The trials in question—CheckMate 577, KEYNOTE 590, and CheckMate 649—each have implications for the treatments given to specific groups of patients. The results of CheckMate 577 found that in patients with either adenocarcinoma or squamous cell carcinoma who had received neoadjuvant chemotherapy and surgical resection, nivolumab provided superior disease-free survival (DFS) when compared to placebo, showing a 31% reduction in the risk of recurrence or death.
“This really changes the way that we treat these patients in the adjuvant setting with esophageal cancer,” Bendell said. “We should be using nivolumab for a year for these patients. Patients benefitted no matter whether they were adeno- or squamous cell carcinomas, no matter what their [programmed death-ligand 1 (PD-L1)] status was.”
In KEYNOTE 590, the study focused on patients with either squamous or adenocarcinomas that were either locally advanced, non-resectable, or metastatic. Researchers compared the PD1 inhibitor pembrolizumab in combination with chemotherapy to a control group using a placebo and chemotherapy.
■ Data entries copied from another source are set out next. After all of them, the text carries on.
-- ==== Sys2Proof/Tests/Slice0.lean ====
section
/-! SUPPORT. Tests of the model on small states: expected values are the manual's own worked examples and tables, named in
each comment, or are worked out by hand from the rule named; and witnesses that the hypotheses of each statement are met
together, clause by clause, at boundary values where a clause has a range. -/

namespace Sys2Proof.Tests

open Sys2Proof Sys2Proof.Machine

set_option Elab.async false

/-! ## Small states -/

/-- A ring of 16 slots at 1000h times one more than the stream's number, stream 3 URGENT. -/
def ringOf (k : StreamId) : Ring :=
  { base := BitVec.ofNat 64 (0x1000 * (k.val + 1)), size := 16, fetchClass := if k = 3 then .urgent else .normal
    post := 0, fetch := 0 }

/-- An enabled stream with nothing posted. -/
def idleStream (k : StreamId) : Stream := { Stream.disabled with ring := some (ringOf k) }

/-- A small timing. -/
def timing : Timing := { hAct := 16, vAct := 16, vBlank := 2, linePeriod := 1000, frameCause := true }

/-- The delays of section 7.6. -/
def delays : Delays := { supply := 20, signal := 10, light := 5 }

/-- A loaded head with its link OFF. -/
def darkHead : Head :=
  { Head.atPowerOn with
    scan := { Head.atPowerOn.scan with timing := some timing }, link := { Link.off with delays := some delays } }

/-- A loaded head with its link ON, at a frame and a line. -/
def litHead (frame : Word) (line : Nat) : Head :=
  { darkHead with
    scan := { darkHead.scan with frame := frame, line := line }, link := { darkHead.link with state := .on, target := .on } }

/-- A completion ring of 16 entries. -/
def completionRing : CompletionRing := { base := 0x8000, size := 16, producer := 0, lap := true, retire := 0 }

/-- A part that has loaded a Setup Table with all four streams. -/
def live : State :=
  { State.reset with
    regs := { Registers.atPowerOn with device := .running }
    streams := ⟨idleStream 0, idleStream 1, idleStream 2, idleStream 3⟩
    heads := .all darkHead
    writer := { Writer.empty with ring := some completionRing } }

/-- The same in another device state. -/
def inState (d : Device) : State := { live with regs := { live.regs with device := d } }

/-- The part with both heads replaced. -/
def withHeads (a b : Head) : State := { live with heads := ⟨a, b⟩ }

/-- A head whose lease a stream holds. -/
def heldBy (hd : Head) (k : StreamId) : Head := { hd with lease := { hd.lease with holder := some k } }

/-- One byte of a slot that holds fields given as offset, size and value. -/
def slotByte (fields : List (Nat × Nat × Nat)) (i : Nat) : Byte :=
  match fields.find? (fun f => decide (f.1 ≤ i) && decide (i < f.1 + f.2.1)) with
  | some f => BitVec.ofNat 8 (f.2.2 / 256 ^ (i - f.1))
  | none => 0

/-- A slot that holds fields. -/
def slotOf (fields : List (Nat × Nat × Nat)) : List Byte := (List.range 64).map (slotByte fields)

/-- The first slot of a record: kind, slot count, flags, head or context byte, tag 0A01h, and its fields. -/
def firstSlot (kind count flags unit : Nat) (fields : List (Nat × Nat × Nat)) : List Byte :=
  slotOf ([(0, 1, kind), (1, 1, count), (2, 1, flags), (3, 1, unit), (4, 2, 0x0A01)] ++ fields)

/-- The part in which stream `k` has read a whole record from slot 0 on. -/
def withRecord (s : State) (k : StreamId) (slots : List (List Byte)) : State :=
  s.setStream k
    { s.stream k with
      ring := some { ringOf k with post := slots.length, fetch := slots.length }
      current := some { index := 0, slots := slots, phase := .whole } }

/-- The record of stream `k` in such a part. -/
def recordOf (slots : List (List Byte)) : CurrentRecord := { index := 0, slots := slots, phase := .whole }

/-- A command answers a next state of which something holds. -/
def after (i : Instr) (s : State) (p : State → Bool) : Bool :=
  match exec i s with
  | .next t => p t
  | .fault _ => false
  | .refused _ => false

/-- The completions placed or written by a state, with what was being written first. -/
def outcomes (s : State) : List Machine.Outcome := s.writer.outbound.map (fun c => c.outcome)

/-! ## Well-formed commands: an ill-formed one for each check -/

theorem test_wf_other_place_refused : (Instr.registerWriteOther 0x1C#6 0).wellFormed = false := by decide +kernel
theorem test_wf_other_control_code_refused : (Instr.registerWriteOther 0x04#6 3).wellFormed = false := by decide +kernel
theorem test_wf_other_accepted : (Instr.registerWriteOther 0x04#6 6).wellFormed = true
    ∧ (Instr.registerWriteOther 0x24#6 1).wellFormed = true := by decide +kernel
theorem test_wf_setup_length_refused : (Instr.setupReadAnswer (.data [0, 0])).wellFormed = false := by decide +kernel
theorem test_wf_slot_length_refused : (Instr.slotReadAnswer (.data (List.replicate 65 0))).wellFormed = false := by
  decide +kernel
theorem test_wf_palette_component_refused : (Instr.paletteReadAnswer 0 768 .busError).wellFormed = false := by
  decide +kernel
theorem test_wf_source_pixel_refused : (Instr.sourceReadAnswer 0 .busError).wellFormed = false
    ∧ (Instr.sourceReadAnswer 4194305 .busError).wellFormed = false := by decide +kernel

/-! ## Window writes, from the bits of R172 -/

/-- CONTROL, command code 4 in bits 3..0 and stream 2 in bits 9..8; and code 5 with stream 3, unassigned bits set. -/
theorem test_decode_control : decodeWindowWrite 0x04#6 0x00000204#32 = .resume 2
    ∧ decodeWindowWrite 0x04#6 0xFFFFFFF5#32 = .flush 3 ∧ decodeWindowWrite 0x04#6 0x00000001#32 = .start
    ∧ decodeWindowWrite 0x04#6 0x00000006#32 = .registerWriteOther 0x04#6 6 := by decide +kernel

/-- The other writable registers stand at 0Ch, 10h, 14h, 18h, 1Ch and 20h. -/
theorem test_decode_registers : decodeWindowWrite 0x0C#6 7 = .causeWrite 7
    ∧ decodeWindowWrite 0x10#6 7 = .causeEnableWrite 7 ∧ decodeWindowWrite 0x14#6 7 = .setupAddressWrite .low 7
    ∧ decodeWindowWrite 0x18#6 7 = .setupAddressWrite .high 7 ∧ decodeWindowWrite 0x1C#6 7 = .post 7
    ∧ decodeWindowWrite 0x20#6 7 = .retire 7 := by decide +kernel

/-! ## Tables and worked examples of the manual -/

/-- The widenings worked out after R28. -/
theorem test_widen_sources : widenPixel .r4g4b4 0x0A5C = 0xAA55CC#24 ∧ widenPixel .r4g4b4 0xFA5C = 0xAA55CC#24
    ∧ widenPixel .r5g6b5 0x7BEF = 0x7B7D7B#24 ∧ widenPixel .r5g6b5 0xF800 = 0xFF0000#24
    ∧ widenPixel .r6g6b6 0x0003F000 = 0xFF0000#24 ∧ widenPixel .x8r8g8b8 0x12345678 = 0x345678#24
    ∧ widenPixel .i8 0x9D = 0x00009D#24 := by decide +kernel

/-- R30: the source 001Fh of R5G6B5 matches the key 0000FFh with mask FFFFFFh. -/
theorem test_key_matches_widened :
    ({ key := 0x0000FF, mask := 0xFFFFFF, sense := .skipMatch } : Key).skips (widenPixel .r5g6b5 0x001F) = true := by
  decide +kernel

/-- The reductions worked out after R99, for FF8000h and 404040h through a DIRECT band. -/
theorem test_reduce_direct :
    outputOf .direct .full Palette.zero 0xFF8000 = .colour 1023 514 0
      ∧ outputOf .direct .depth6 Palette.zero 0xFF8000 = .colour 63 32 0
      ∧ outputOf .direct .monoLuma Palette.zero 0xFF8000 = .grey 608
      ∧ outputOf .direct .monoEven Palette.zero 0xFF8000 = .grey 512
      ∧ outputOf .direct .monoGreen Palette.zero 0xFF8000 = .grey 514
      ∧ outputOf .direct .monoLuma Palette.zero 0x404040 = .grey 257 := by decide +kernel

/-- The same for components 300, 600, 900. -/
theorem test_reduce_indexed :
    reduceOutput .depth6 { red := 300, green := 600, blue := 900 } = .colour 18 37 56
      ∧ reduceOutput .monoLuma { red := 300, green := 600, blue := 900 } = .grey 543
      ∧ reduceOutput .monoEven { red := 300, green := 600, blue := 900 } = .grey 600 := by decide +kernel

/-- The window of section 1.7.1. -/
def window171 : Window :=
  { xStart := 10, xEnd := 12, yStart := 5, yEnd := 6, order := .rowFirst, xDir := .dec, yDir := .inc }

/-- The window of section 1.7.2. -/
def window172 : Window := { window171 with order := .columnFirst, xDir := .inc, yDir := .dec }

/-- The positions a window visits from its start corner, at most `n`. -/
def visits (w : Window) : Nat → Option Position → List (Nat × Nat)
  | 0, _ => []
  | _, none => []
  | n + 1, some p => (p.column, p.line) :: visits w n (w.stepFrom p)

/-- The visits of sections 1.7.1 and 1.7.2, after which the cursor is ENDED. -/
theorem test_visits :
    visits window171 9 (some window171.corner) = [(12, 5), (11, 5), (10, 5), (12, 6), (11, 6), (10, 6)]
      ∧ visits window172 9 (some window172.corner) = [(10, 6), (10, 5), (11, 6), (11, 5), (12, 6), (12, 5)] := by
  decide +kernel

/-- The bands of section 5.8.2. -/
def bands582 : List Band :=
  [{ screenFirst := 0, lineCount := 456, memBase := 100, memExtent := 456, scroll := 24, colBase := 0, use := .direct },
    { screenFirst := 464, lineCount := 16, memBase := 1000, memExtent := 16, scroll := 0, colBase := 0, use := .indexed }]

/-- The memory lines of the table of section 5.8.2; line 460 shows the background. -/
theorem test_bands : [0, 431, 432, 455, 460, 470].map (fun y => (bandAt bands582 y).map (fun b => b.memoryLine y))
    = [some 124, some 555, some 100, some 123, none, some 1006] := by decide +kernel

/-- Section 5.8.3: columns 447 and 448 of a band at col_base 1600. -/
theorem test_columns : ({ screenFirst := 0, lineCount := 300, memBase := 0, memExtent := 300, scroll := 0
                          colBase := 1600, use := .direct } : Band).memoryColumn 447 = 2047
    ∧ ({ screenFirst := 0, lineCount := 300, memBase := 0, memExtent := 300, scroll := 0
         colBase := 1600, use := .direct } : Band).memoryColumn 448 = 0 := by decide +kernel

/-- The ramps of section 7.6.1. -/
theorem test_ramp : [0, 48, 96, 144, 192].map (fun l => rampToward l 200 48) = [48, 96, 144, 192, 200]
    ∧ [200, 152, 104, 56].map (fun l => rampToward l 40 48) = [152, 104, 56, 40] := by decide +kernel

/-- IDENT reads 02410898h (R172). -/
theorem test_ident : live.readRegister 0x00#6 = 0x02410898#32 := by decide +kernel

/-- STATUS in RUNNING with both links OFF and four IDLE streams: device state 2, stream codes 1 (R172). -/
theorem test_status : live.readRegister 0x08#6 = 0x11110002#32 := by decide +kernel

/-! ## One step of each command -/

/-- R170: everything at its reset value, panel memory unknown anew. -/
theorem test_power_on : after .powerOnReset (inState .fault)
    (fun t => decide (t.regs.device = .idle) && decide (t.panel.powerOns = 1) && (t.stream 0).ring.isNone) = true := by
  decide +kernel

/-- Section 9.10: START with the address 0001_0000h. -/
theorem test_start_loads : after .start { State.reset with regs := { Registers.atPowerOn with setupLo := 0x00010000 } }
    (fun t => decide (t.regs.device = .loading)
      && decide (t.loader.map (fun l => l.readAddress) = some 0x00010000#64)) = true := by decide +kernel

/-- R163: an address that is no multiple of 64 ends the START at once with TABLE_ALIGN, code 1, and the cause SETUP. -/
theorem test_start_unaligned : after .start { State.reset with regs := { Registers.atPowerOn with setupLo := 0x20 } }
    (fun t => decide (t.readRegister 0x08#6 = 0x00000010#32) && decide (t.regs.cause = 0x100#9)) = true := by decide +kernel

/-- A FILL of count 2 of stream 1 running on context 2, its first pixel presented. -/
def filling : State :=
  { live.setContext 1 2 (.set window171 (some { column := 12, line := 5 })) with
    jobs := [{ newJob { stream := 1, tag := 7, notify := false, silent := false, ringIndex := 3 } 1
                 (.fill 2 .fresh 0x0000FF 2) none 0 with state := .running }]
    engine := { Engine.free with phase := .write 0x0000FF } }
They found that pembrolizumab had a significant improvement in overall survival (OS) versus the placebo group, regardless of PD-L1 status.
“We saw a recent approval of pembrolizumab plus chemotherapy in the first line setting for patients with adenocarcinoma or squamous cell cancers,” Bendell said. “And very interestingly, in the FDA approval, it did not specify what fluorouracil you used or what platinum you used, even though in this particular trial they used 5-FU/cis. So, you could even argue to use [pembrolizumab] plus [leucovorin calcium, fluorouracil, and oxaliplatin (FOLFOX)] for these patients.”
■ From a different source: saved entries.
theorem Direction.step_nth (d : Direction) {low high i : Nat} (_hi : i < high - low) :
    d.step (d.nth low high i) = d.nth low high (i + 1) := by
  cases d <;> simp only [Direction.nth, Direction.step] <;> omega

theorem Direction.left_first (d : Direction) (low high : Nat) : d.left low high (d.first low high) = high - low := by
  cases d <;> rfl

theorem Direction.left_last (d : Direction) (low high : Nat) : d.left low high (d.last low high) = 0 := by
  cases d <;> simp [Direction.left, Direction.last]

/-- Short of the last bound, a step brings a number nearer to it by one. -/
theorem Direction.left_step (d : Direction) {low high n : Nat} (h1 : low ≤ n) (h2 : n ≤ high)
    (hn : n ≠ d.last low high) : d.left low high (d.step n) + 1 = d.left low high n := by
  cases d <;> simp only [Direction.left, Direction.last, Direction.step] at hn ⊢ <;> omega

/-- Short of the last bound, a step stays within the bounds. -/
theorem Direction.step_mem (d : Direction) {low high n : Nat} (h1 : low ≤ n) (h2 : n ≤ high)
    (hn : n ≠ d.last low high) : low ≤ d.step n ∧ d.step n ≤ high := by
  cases d <;> simp only [Direction.last, Direction.step] at hn ⊢ <;> omega

theorem Direction.first_mem (d : Direction) {low high : Nat} (h : low ≤ high) :
    low ≤ d.first low high ∧ d.first low high ≤ high := by
  cases d <;> simp only [Direction.first] <;> omega

/-! ## Bounds -/

theorem Window.bounded_iff (w : Window) :
    w.bounded = true ↔ w.xStart ≤ w.xEnd ∧ w.xEnd < panelSide ∧ w.yStart ≤ w.yEnd ∧ w.yEnd < panelSide := by
  simp only [Window.bounded, Bool.and_eq_true, decide_eq_true_eq, and_assoc]

theorem Window.holds_iff (w : Window) (p : Position) :
    w.holds p = true ↔ w.xStart ≤ p.column ∧ p.column ≤ w.xEnd ∧ w.yStart ≤ p.line ∧ p.line ≤ w.yEnd := by
  simp only [Window.holds, Bool.and_eq_true, decide_eq_true_eq, and_assoc]

/-- The start corner lies inside its window. -/
theorem Window.holds_corner (w : Window) (hw : w.bounded = true) : w.holds w.corner = true := by
  obtain ⟨hx, _, hy, _⟩ := w.bounded_iff.mp hw
  obtain ⟨hx1, hx2⟩ := w.xDir.first_mem hx
  obtain ⟨hy1, hy2⟩ := w.yDir.first_mem hy
  exact (w.holds_iff _).mpr ⟨hx1, hx2, hy1, hy2⟩

/-! ## One step in ROW_FIRST (R10) -/

theorem Window.stepFrom_inRow (w : Window) (p : Position) (ho : w.order = .rowFirst) (hc : p.column ≠ w.endColumn) :
    w.stepFrom p = some { column := w.xDir.step p.column, line := p.line } := by
  simp [Window.stepFrom, ho, hc]

theorem Window.stepFrom_nextRow (w : Window) (p : Position) (ho : w.order = .rowFirst) (hc : p.column = w.endColumn)
    (hl : p.line ≠ w.endLine) :
    w.stepFrom p = some { column := w.corner.column, line := w.yDir.step p.line } := by
  simp [Window.stepFrom, ho, hc, hl, Window.corner]

theorem Window.stepFrom_lastRow (w : Window) (p : Position) (ho : w.order = .rowFirst) (hc : p.column = w.endColumn)
    (hl : p.line = w.endLine) : w.stepFrom p = none := by
  simp [Window.stepFrom, ho, hc, hl]

/-- The positions left in ROW_FIRST: the whole rows behind the cursor's, and what is left of its own row. -/
theorem Window.remaining_rowFirst (w : Window) (p : Position) (ho : w.order = .rowFirst) :
    w.remaining (some p)
      = w.yDir.left w.yStart w.yEnd p.line * (w.xEnd - w.xStart + 1) + w.xDir.left w.xStart w.xEnd p.column + 1 := by
  simp only [Window.remaining, ho]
CheckMate 649, a broader trial examining esophageal adenocarcinomas, GE junctional adenocarcinomas, and gastric adenocarcinomas, found similar results in terms of the efficacy of nivolumab in combination with the chemotherapy regimens FOLFOX or capecitabine plus oxaliplatin
(XELOX) when compared to FOLFOX or XELOX on their own. Focusing on an endpoint population of patients with PD-L1 CPS ≥ 5, the study found an improvement in median OS adding nivolumab to chemotherapy.
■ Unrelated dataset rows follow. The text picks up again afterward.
-- ==== Sys2Proof/Proofs/PowerOn.lean ====
section
/-! SUPPORT. The state after power-on reset: it is lawful, and every register holds the value the manual gives. -/

namespace Sys2Proof.Machine

set_option Elab.async false

@[simp] theorem State.reset_stream (k : StreamId) : State.reset.stream k = Stream.disabled := Four.get_all _ _

@[simp] theorem State.reset_head (h : HeadId) : State.reset.head h = Head.atPowerOn := Two.get_all _ _

@[simp] theorem State.reset_context (k : StreamId) (c : ContextId) : State.reset.context k c = .unset := by
  unfold State.context
  exact (congrArg (fun x : Four Context => x.get c) (Four.get_all _ k)).trans (Four.get_all _ c)

theorem Picture.black_lawful : Picture.black.lawful := by
  refine ⟨by decide, rfl, fun b hb => ?_⟩
  cases hb

/-- After power-on the part does nothing until a command comes: it is neither RUNNING, STOPPING nor STOPPED, and no job
waits. -/
theorem State.reset_quiescent : State.reset.quiescent := by
  unfold State.quiescent
  rw [State.react_none]
  decide

theorem State.reset_jobsBounded : State.reset.jobsBounded := ⟨by decide, fun _ => Nat.zero_le _⟩

theorem State.reset_cursorsInside : State.reset.cursorsInside :=
  ⟨fun k c => by rw [State.reset_context]; rfl, fun _ hj => by cases hj⟩

theorem State.reset_outboundLaw : State.reset.outboundLaw := by
  refine ⟨⟨fun h c hc => ?_, fun k c hc => ?_, fun h c hc => ?_⟩, fun h => ?_, Nat.zero_le _⟩
  · rw [State.reset_head] at hc; cases hc
  · rw [State.reset_stream] at hc; cases hc
  · rw [State.reset_head] at hc; cases hc
  · unfold State.commitsOf
    rw [State.reset_head]
    exact ⟨by decide, rfl, List.Perm.refl _⟩

theorem State.reset_queuesOrdered : State.reset.queuesOrdered := fun h => by
  rw [State.reset_head]; exact List.Pairwise.nil

theorem State.reset_picturesLawful : State.reset.picturesLawful := fun h => by
  rw [State.reset_head]
  exact ⟨Picture.black_lawful, Picture.black_lawful, fun e he => by cases he⟩

/-- No stream has a current record after power-on. -/
theorem State.reset_currentIn (k : StreamId) (p : RecordPhase) (h : HeadId) : ¬ State.reset.currentIn k p h := by
  rintro ⟨c, hc, _⟩
  rw [State.reset_stream] at hc
  cases hc

theorem State.reset_holdingLaw : State.reset.holdingLaw := by
  refine ⟨fun read c hr => (by cases hr), fun h => ?_, fun h => ?_, fun h => ?_, fun hl => absurd rfl hl,
    fun _ h => ?_⟩
  · rw [State.reset_head]
    exact ⟨fun _ => rfl, List.nodup_nil, fun w hw => by cases hw⟩
  · rw [State.reset_head]
    refine ⟨fun r hr => (by cases hr), fun k hk => ?_⟩
    exact absurd hk (not_or.mpr ⟨State.reset_currentIn k _ h, State.reset_currentIn k _ h⟩)
  · rw [State.reset_head]
    exact ⟨by decide, fun _ => ⟨rfl, rfl⟩⟩
  · rw [State.reset_head]
    exact ⟨rfl, rfl⟩

/-- Settles O6, law by law. -/
theorem powerOnIsLawful : Obligations.PowerOnIsLawful :=
  ⟨Panel.empty_wf 0, State.reset_jobsBounded, Nat.zero_le 1, State.reset_cursorsInside, State.reset_outboundLaw,
    State.reset_queuesOrdered, State.reset_picturesLawful, State.reset_holdingLaw, State.reset_quiescent⟩

/-- Settles O30: the state after power-on reset is `State.reset` but for panel memory and what is the model's own. -/
theorem powerOnResetsEverything : Obligations.PowerOnResetsEverything := by
  intro s
  have hstream : ∀ k : StreamId, s.afterPowerOn.stream k = Stream.disabled := State.reset_stream
  have hhead : ∀ h : HeadId, s.afterPowerOn.head h = Head.atPowerOn := State.reset_head
  refine ⟨s.afterPowerOn, rfl, rfl, rfl, rfl, rfl, rfl, rfl, rfl, rfl, rfl, hstream, State.reset_context, rfl, rfl, rfl,
    rfl, fun h => ?_, rfl⟩
  rw [hhead]
  refine ⟨rfl, rfl, rfl, rfl, rfl, rfl, fun i => ?_, rfl, rfl, rfl, rfl, rfl, rfl⟩
  simp [Head.atPowerOn, Palette.zero, Vector.get_eq_getElem]

end Sys2Proof.Machine
end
“For adenocarcinomas of esophagus, GE junction, and the stomach, and your PD-L1 CPS is ≥ 5, [nivolumab] plus chemo likely becomes the new standard,” Bendell said. “Here’s the question, though: how is the FDA going to write their approval? And we’re going to have to wait and see if they’re going to do the PD-L1 CPS ≥ 5, or, if you look at the breakdown of all these patients with CPS ≥ 1, the traditional positive patients, or all randomized, it really seemed to show potentially a benefit for all those populations.”
In response to these studies, nivolumab is the new standard of care in adjuvant treatment of esophageal cancer. Further, the first line treatment for metastatic disease should be 5-FU/cis in combination with pembrolizumab. Bendell advises checking PD-L1 status alongside human epidermal growth factor receptor 2 status and MSI at the initial diagnosis of advanced disease.
“Our pathology labs need to be designating patients as CPS ≥ 1, CPS ≥ 5, and CPS ≥ 10 in those patients so we’re able to differentiate how to best treat them,” Bendell said.
REFERENCE
Johanna Bendell. Novel Approaches & Therapies for Gastrointestinal Cancers: Updates from the Field of GI Oncology. Presented at: Virtual Community Oncology Conference 2021; April 9, 2021; Virtual.